Tutorial 6 . Contours
Date: May 12, 2020, 5:53 p.m. |
Tutorial 6 describes how eli application reads objects contours and how contours can be display on picture. Tutorial explains contours parameters.
Eli application uses contours parameters for objects description program. Execution of object description program founds object on cameras, pictures or videos.
Find contours, draw contours
- Load test program basic2.eli from previous tutorials.
- You should have 5 test program lines.
- Put cursor on the last line of test program by left click on line 5 (Conversion_Morfology).
- Select command Find from Contours commands group and click on Add button
- Keep cursor on inserted line (Contours_Find) and go to the Select command window.
- Select Source_picture to Picture_1 on command Contours_Find. It is input picture. It should be binary image. We create binary image on line 4 and changed it on line 5.
- Select Contours parameter to Contour_0. It is contour array where fount contours will be stored. You can select another contour array but you need to use it in the next steps.
- Keep lines 3 to line 6 in default setup. Those lines setup offset (see command documentation for better explanation of offset).
- The last line 7 is used for storing number of founds contours to some system variable.
- Click on button Change for save command changes.
- Keep Test program cursor on the last line (Contours_Find).
- Select command Draw from Contours command group and click on Add button.
- Keep cursor on inserted line (Contours_Draw) and go to the Select command window.
- Select Picture_0 on the first command parameter (Source_picture). It is original 3 channel picture. Fount contours will be draw on original picture. Do not use Picture_1.
Picture_0 is single channel binary image and it is better to write colored contours and it is possible only on 3-channel picture .
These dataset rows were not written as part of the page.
-- ==== Sys2Proof/Machine/Frame.lean ====
section
/-! DEFINITION. READ and WRITE frames of the Management Port (R144 to R147), and the memory path they drive (R150 to
R152). -/

namespace Sys2Proof.Machine

/-! ### The memory path -/

/-- The memory path starts an operation at MEM_ADDR (R151, R152): MEM_ADDR advances by 4, the fetched word becomes not
valid, in flight becomes yes. -/
def State.memStart (dir : Direction) (data : Word) (s : State) : State :=
  ({ s with mp := { s.mp with memAddr := s.mp.memAddr + 4, fetched := none, inFlight := true } }).presentMem
    { dir := dir, addr := wordAddr s.mp.memAddr, data := data, lanes := allLanes, upAddr := none, win := none }

/-- The judgement of the memory path's items (R150, R152). -/
def memStatusOf (xs : Items) (s : State) : Status :=
  if (itemAt xs 0xA1).isSome ∧ s.mp.inFlight then .busy
  else
    match itemAt xs 0xA0 with
    | none => .ok
    | some v => if !onlyBits 0x00FFFFFF v then .badValue else if s.mp.inFlight then .busy else .ok

/-- MEM_ADDR is written (R150). -/
def State.setMemAddr (v : Word) (s : State) : State :=
  { s with mp := { s.mp with memAddr := wordAddr (v.setWidth 24), fetched := none } }

/-- The memory path's items take effect in index order: MEM_ADDR, then MEM_DATA (R147, R152). -/
def State.applyMem (xs : Items) (s : State) : State :=
  let s₁ :=
    match itemAt xs 0xA0 with
    | none => s
    | some v => s.setMemAddr v
  match itemAt xs 0xA1 with
  | none => s₁
  | some v => s₁.memStart .write v

/-! ### READ frames (R145) -/

/-- The run reaches beyond the index list (R169). -/
def beyondList (index count : Byte) : Bool := Config.lastIndex < index.toNat + count.toNat - 1

/-- The count is 0 or above 16 (R144). -/
def badCount (count : Byte) : Bool := count == 0 || Config.maxRun < count.toNat

/-- The status of a READ frame, decided at its count byte. -/
def readStatus (f : ReadFrame) (s : State) : Status :=
  if badCount f.count then .badValue
  else if beyondList f.index f.count then .badIndex
  else if runCovers f.index f.count 0xA1 && s.mp.inFlight then .busy
  else .ok

/-- The data bytes of a READ frame: the items' values for OK, 00h otherwise. -/
def readBytes (f : ReadFrame) (s : State) : List Byte :=
  (List.range f.count.toNat).flatMap fun k =>
    if readStatus f s = .ok then wireBytes (readItem s (f.index.toNat + k)) else [0, 0, 0, 0]

/-- The bytes clocked out after the header: status, data, then 00h, as many as the master clocked. -/
def clockedBytes (bs : List Byte) (n : Nat) : List Byte := bs.take n ++ List.replicate (n - bs.length) 0

/-- Chip select rose after every byte the frame requested (R145), and the status was OK. -/
def readComplete (f : ReadFrame) (s : State) : Bool :=
  readStatus f s == .ok && 1 + 4 * f.count.toNat ≤ f.clocked

/-- The run covers every item from `lo` to `hi`. -/
def coversAll (f : ReadFrame) (lo hi : Nat) : Bool := runCovers f.index f.count lo && runCovers f.index f.count hi

/-- The capture pop's removal (R127). -/
def State.popCapture (s : State) : State := { s with cap := { s.cap with fifo := s.cap.fifo.tail } }

/-- The error-log pop's removal (R136). -/
def State.popError (s : State) : State := { s with log := { s.log with entries := s.log.entries.tail } }

/-- What a complete READ frame does at its end (R127, R136, R151). -/
def State.readEffects (f : ReadFrame) (s : State) : State :=
  let s₁ := if coversAll f 0x80 0x87 then s.popCapture else s
  let s₂ := if coversAll f 0x90 0x93 then s₁.popError else s₁
  if runCovers f.index f.count 0xA1 then s₂.memStart .read 0 else s₂

/-- A READ frame: what it returns is sampled, and a complete one then has its side effects. -/
def State.takeRead (f : ReadFrame) (s : State) : State :=
  let s₁ := if readComplete f s then s.readEffects f else s
  s₁.reply (some (readStatus f s)) (clockedBytes ((readStatus f s).code :: readBytes f s) f.clocked)

/-! ### WRITE frames (R146, R147) -/

/-- An item that can be written; every other index is read only, or holds no item (R147, R169). -/
def writable (i : Nat) : Bool :=
  decide ((0x07 ≤ i ∧ i ≤ 0x10) ∨ (0x20 ≤ i ∧ i ≤ 0x3F) ∨ (0x40 ≤ i ∧ i ≤ 0x67) ∨ (0x70 ≤ i ∧ i ≤ 0x73) ∨ i = 0x89
    ∨ i = 0xA0 ∨ i = 0xA1)

/-- The judgement of the items that nobody may write. -/
def readOnlyStatus (xs : Items) : Status := if xs.all fun p => writable p.1 then .ok else .refused

/-- What the owners of a frame's items report (R147). -/
def ownerStatuses (xs : Items) (s : State) : List Status :=
  [readOnlyStatus xs, journalStatus xs s, markerStatus xs s, timeoutStatus xs, windowStatus xs s, filterStatus xs s,
    counterStatus xs, thresholdStatus xs, memStatusOf xs s]

/-- The frame's status: the first of BUSY, REFUSED, BAD_VALUE that any owner reports (R147). -/
def combine (sts : List Status) : Status :=
  if .busy ∈ sts then .busy else if .refused ∈ sts then .refused else if .badValue ∈ sts then .badValue else .ok

/-- The items of a frame that no owner turns away take their new values (R147). -/
def State.applyItems (xs : Items) (s : State) : State :=
  let mask :=
    match itemAt xs 0x07 with
    | none => s.mp.mask
    | some v => v &&& Config.attnPositions
  let s₁ := { s with mp := { s.mp with mask := mask } }
  let s₂ :=
    match itemAt xs 0x08 with
    | none => s₁
    | some v => s₁.acknowledge v
  let s₃ := { s₂ with
    je := newJournal xs s₂.je
    up := { s₂.up with markerAddr := newMarkerAddr xs s₂.up, markerEnable := newMarkerEnable xs s₂.up }
    dp := { s₂.dp with timeout := newTimeout xs s₂.dp.timeout }
    windows := newWindows xs s₂
    watch := { s₂.watch with records := newFilters xs s₂ }
    counters := newCounters xs s₂
    cap := { s₂.cap with threshold := newThreshold xs s₂.cap.threshold } }
  s₃.applyMem xs

/-- The status of a WRITE frame whose data bytes have all been taken (R146 to R148): the header, the command item, which
is written alone, and the owners. A count above 16 whose run also reaches beyond the index list is BAD_VALUE: R146 gives
both statuses and no order, and the model takes R145's (DESIGN CHOICE, notes/assumptions/27.md). The command item among
others is BAD_VALUE whatever other owners say (notes/assumptions/12.md). -/
def writeStatus (f : WriteFrame) (s : State) : Status :=
  if badCount f.count then .badValue
  else if beyondList f.index f.count then .badIndex
  else
    match itemAt (frameItems f) 0x09 with
    | none => combine (ownerStatuses (frameItems f) s)
    | some v =>
      if f.count = 1 then
        match mgmtCommandOf v with
        | none => .badValue
        | some c => commandStatus c s
      else .badValue

/-- What a WRITE frame with status OK does. -/
def State.applyWrite (f : WriteFrame) (s : State) : State :=
  match itemAt (frameItems f) 0x09 with
  | none => s.applyItems (frameItems f)
  | some v =>
    match mgmtCommandOf v with
    | none => s
    | some c => s.carryOut c

/-- The data bytes of the frame have all been taken; otherwise it is cut short (R146). -/
def frameWhole (f : WriteFrame) : Bool := 4 * f.count.toNat ≤ f.data.length

/-- The bytes returned after the header: 00h for each data byte, then the status, then 00h (R146). -/
def writeBytes (f : WriteFrame) (st : Status) : List Byte :=
  clockedBytes (List.replicate (4 * f.count.toNat) 0 ++ [st.code]) f.data.length

/-- A WRITE frame: cut short, or judged and applied whole or not at all. -/
def State.takeWrite (f : WriteFrame) (s : State) : State :=
  if frameWhole f then
    let st := writeStatus f s
    let s₁ := if st = .ok then s.applyWrite f else s
    s₁.reply (some st) (writeBytes f st)
  else s.reply none (List.replicate f.data.length 0)

/-! ### Any frame (R144) -/

/-- A frame by its bytes: a header that is not whole has no effect at all, and the part returns 00h while it is taken; an
instruction that is neither READ nor WRITE is answered REFUSED and changes nothing. The bytes after the header count as
data, and as bytes clocked out. -/
def State.takeFrame (bytes : List Byte) (s : State) : State :=
  match bytes with
  | instruction :: index :: count :: rest =>
    if instruction = 0xA5 then s.takeRead { index := index, count := count, clocked := rest.length }
    else if instruction = 0x5A then s.takeWrite { index := index, count := count, data := rest }
    else s.reply (some .refused) (clockedBytes [Status.refused.code] rest.length)
  | _ => s.shiftOut none (List.replicate bytes.length 0)

/-- What the part drives on MSDO in a state of the model: nothing. A state stands between commands, when MCS# is high or
RESET# is asserted, and MSDO is then undriven (R144; notes/assumptions/6.md). What it drove while the last frame was
clocked is `mp.reply`. -/
def msdo (_ : State) : Option Byte := none

end Sys2Proof.Machine
end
- Select Contour_0 as a Contours parameter. It is contours array where fount contours is stored in previous command.
- Click on Contour color parameter. Color dialog displays. Select color which should be used for contours drawing.
- Set Tickness parameter to 2. It is contours line thickness in pixels.
- Keep line type parameter to 8. It is contour line type
- Click on button Change for save command changes.
- Change display picture on command System_Results to Picture_0 and click on button Change for save command changes.
- Run test program and source picture with drawn contours displays in Picture window.
- Save this test program as basic3.eli. We will use it in the next tutorials.
Contours parameters
Next part of this tutorial explains contours parameters. Those parameters is using during object description programs.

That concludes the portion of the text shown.